## TASK:
There is one span to output from the data below: the lines starting at the line with "exact if_pos hk" and ending at the line with "theorem map_range_getD (l". Output it exactly, ends included, nothing more.

--- PROVIDED RECORDS Enclosed Below ---

/-- Fields that agree on the bits a row does not ignore are the same operation (rule R98). -/
theorem OpWord.Decodes.of_care (h : f.Decodes i) (agree : g.and i.careFields = f.and i.careFields) :
    g.Decodes i := by
  obtain ⟨arg, cmd, rsv, rply, shape, op⟩ := g
  cases h <;>
    simp only [Instr.careFields, OpWord.and, BitVec.and_allOnes, OpWord.mk.injEq] at agree <;>
    obtain ⟨harg, hcmd, rfl, rfl, rfl, rfl⟩ := agree
  case encodeBuf => exact hcmd ▸ .encodeBuf arg cmd
  case encodeZ => exact hcmd ▸ .encodeZ arg cmd
  case encodeB => exact hcmd ▸ setWidth_eq_of_lowByte_eq harg ▸ .encodeB arg cmd
  case encodeH => exact hcmd ▸ harg ▸ .encodeH arg cmd
  case transactBuf => exact hcmd ▸ .transactBuf arg cmd rply
  case transactZ => exact hcmd ▸ .transactZ arg cmd rply
  case transactB => exact hcmd ▸ setWidth_eq_of_lowByte_eq harg ▸ .transactB arg cmd rply
  case transactH => exact hcmd ▸ harg ▸ .transactH arg cmd rply
  case drain => exact .drain arg cmd
  case send => exact .send arg cmd
  case receive => exact .receive arg cmd
  case waitbyte => exact harg ▸ .waitbyte arg cmd

/-- An assembled word has no bit its row ignores (rule R103). -/
theorem encode_and_care (i : Instr) : encode i &&& i.row.care = encode i := by
  rw [OpWord.and_eq_iff, encode, OpWord.ofWord_toWord, i.ofWord_row_care]
  cases i <;>
    simp only [Instr.careFields, OpWord.and, BitVec.and_allOnes, BitVec.and_self, Instr.fields, setWidth_and_lowByte]

end Sys2Proof

/-! SUPPORT. A request from START until its frame is out; a reception byte by byte and what it leaves; and the
statements of 30_encoding.md. -/

namespace Sys2Proof.Machine

variable {s t u v : State} {i : Instr} {rply : Bool} {cmd : Byte} {p : List Byte}

/-! ## Buffers -/

/-- TXBUF[0 .. TXLEN-1] lies at its window addresses, since TXLEN is at most 255 (rules R22, R94). -/
theorem State.payloadBuf_eq (s : State) :
    s.payloadBuf = (List.range s.txlen.toNat).map fun k => s.mem.read (0x400 + 4 * k) :=
  List.map_congr_left fun k hk => by
    have hk : k < 255 := by
      have h := s.txlen.isLt
      have := List.mem_range.mp hk
      omega
    exact if_pos hk

theorem State.payloadBuf_length_le (s : State) : s.payloadBuf.length ≤ 255 := by
  rw [s.payloadBuf_length]
  exact Nat.le_of_lt_succ s.txlen.isLt

/-- The buffers do not overlap (rule R22). -/
theorem SameOutside.readBuf_eq {b c : Buf} (h : SameOutside b s t) (hc : c ≠ b) (j : Nat) :
    t.readBuf c j = s.readBuf c j := by
  unfold State.readBuf
  split
  · refine h _ ?_
    cases b <;> cases c <;> simp [Buf.addr, Buf.base, Buf.size] at * <;> omega
  · rfl

/-- Reading a list's places in order gives the list. -/
theorem map_range_getD (l : List Byte) : (List.range l.length).map (fun j => l.getD j 0) = l := by
  refine List.ext_getElem (by simp) fun j _ hj => ?_
  simp [List.getElem?_eq_getElem hj]

/-! ## Polls past their budget -/

theorem State.drainPoll_expired (hq : s.rxq = []) (h : s.budget.toNat < s.elapsed.toNat) :
    s.drainPoll = .next s.drainDone := by
  rw [State.drainPoll_eq, hq]; exact congrArg _ (if_pos h)

theorem State.rxPoll_expired (hq : s.rxq = []) (h : s.budget.toNat < s.elapsed.toNat) :
    s.rxPoll = .next (s.failReceive .timeout) := by
  rw [State.rxPoll_eq, hq]; exact congrArg _ (if_pos h)

/-- `k` ms pass, and the engine moves. -/
theorem RunsTo.ticksEngine (k : Nat) (hp : s.phase ≠ .idle) (hr : s.rst = false) (hd : decode s.ctrl = .ok i)
    (h : exec i { s with now := s.now + BitVec.ofNat 32 k } = .next t) :
    RunsTo (List.replicate k .clock ++ [.engine]) s t :=
  (RunsTo.ticks k s).append (.engine (s := { s with now := s.now + BitVec.ofNat 32 k }) hp hr hd h)

/-- A wait with this budget has just begun, and the queue is empty (rule R180). -/
structure State.Waits (v : State) (T : BitVec 16) : Prop where
  rxq    : v.rxq = []
  t0     : v.t0 = v.now
  budget : v.budget = T

/-- A drain of a silent link, from the beginning of a probe: T_DRAIN + 1 ms and one poll (rules R160, R181). -/
theorem RunsTo.drainSilence (hs : s.phase = .drain) (hr : s.rst = false) (hd : decode s.ctrl = .ok i)
    (hi : .drain ∈ phasesOf i) (hv : s.Waits s.params.tDrain) :
    RunsTo (List.replicate (s.params.tDrain.toNat + 1) .clock ++ [.engine]) s
      { s with now := s.now + BitVec.ofNat 32 (s.params.tDrain.toNat + 1) }.drainDone := by
  refine .ticksEngine _ (by simp [hs]) hr hd ((exec_of_drain (by exact hs) hi).trans ?_)
  exact State.drainPoll_expired (by exact hv.rxq)
    (by simpa only [hv.budget] using State.elapsed_past s.params.tDrain hv.t0)

/-- No byte within a wait of the RX phase: its budget, one ms more, and one poll (rules R181, R208). -/
theorem RunsTo.rxSilence {T : BitVec 16} (hs : s.phase = .rx) (hr : s.rst = false) (hd : decode s.ctrl = .ok i)
    (hi : .rx ∈ phasesOf i) (hv : s.Waits T) :
    RunsTo (List.replicate (T.toNat + 1) .clock ++ [.engine]) s
      ({ s with now := s.now + BitVec.ofNat 32 (T.toNat + 1) }.failReceive .timeout) := by
  refine .ticksEngine _ (by simp [hs]) hr hd ((exec_of_rx (by exact hs) hi).trans ?_)
  exact State.rxPoll_expired (by exact hv.rxq) (by simpa only [hv.budget] using State.elapsed_past T hv.t0)

/-! ## A request -/

/-- `i` is a TRANSACT with this RPLY, command and payload (rules R231 to R235). -/
structure IsTransact (s : State) (i : Instr) (rply : Bool) (cmd : Byte) (p : List Byte) : Prop where
  length : p.length ≤ 255
  start  : s.phase = .start → exec i s = .next (s.transactStart rply cmd p)
  phases : phasesOf i = if rply then [.start, .drain, .tx, .rx] else [.start, .drain, .tx]

theorem IsTransact.drain_mem (h : IsTransact s i rply cmd p) : .drain ∈ phasesOf i := by
  rw [h.phases]; split <;> decide

theorem IsTransact.tx_mem (h : IsTransact s i rply cmd p) : .tx ∈ phasesOf i := by
  rw [h.phases]; split <;> decide

theorem IsTransact.rx_mem (h : IsTransact s i true cmd p) : .rx ∈ phasesOf i := by
  rw [h.phases]; decide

--- End of Enclosed PROVIDED RECORDS ---

## WRITTEN ANSWER:
    exact if_pos hk

theorem State.payloadBuf_length_le (s : State) : s.payloadBuf.length ≤ 255 := by
  rw [s.payloadBuf_length]
  exact Nat.le_of_lt_succ s.txlen.isLt

/-- The buffers do not overlap (rule R22). -/
theorem SameOutside.readBuf_eq {b c : Buf} (h : SameOutside b s t) (hc : c ≠ b) (j : Nat) :
    t.readBuf c j = s.readBuf c j := by
  unfold State.readBuf
  split
  · refine h _ ?_
    cases b <;> cases c <;> simp [Buf.addr, Buf.base, Buf.size] at * <;> omega
  · rfl

/-- Reading a list's places in order gives the list. -/
theorem map_range_getD (l : List Byte) : (List.range l.length).map (fun j => l.getD j 0) = l := by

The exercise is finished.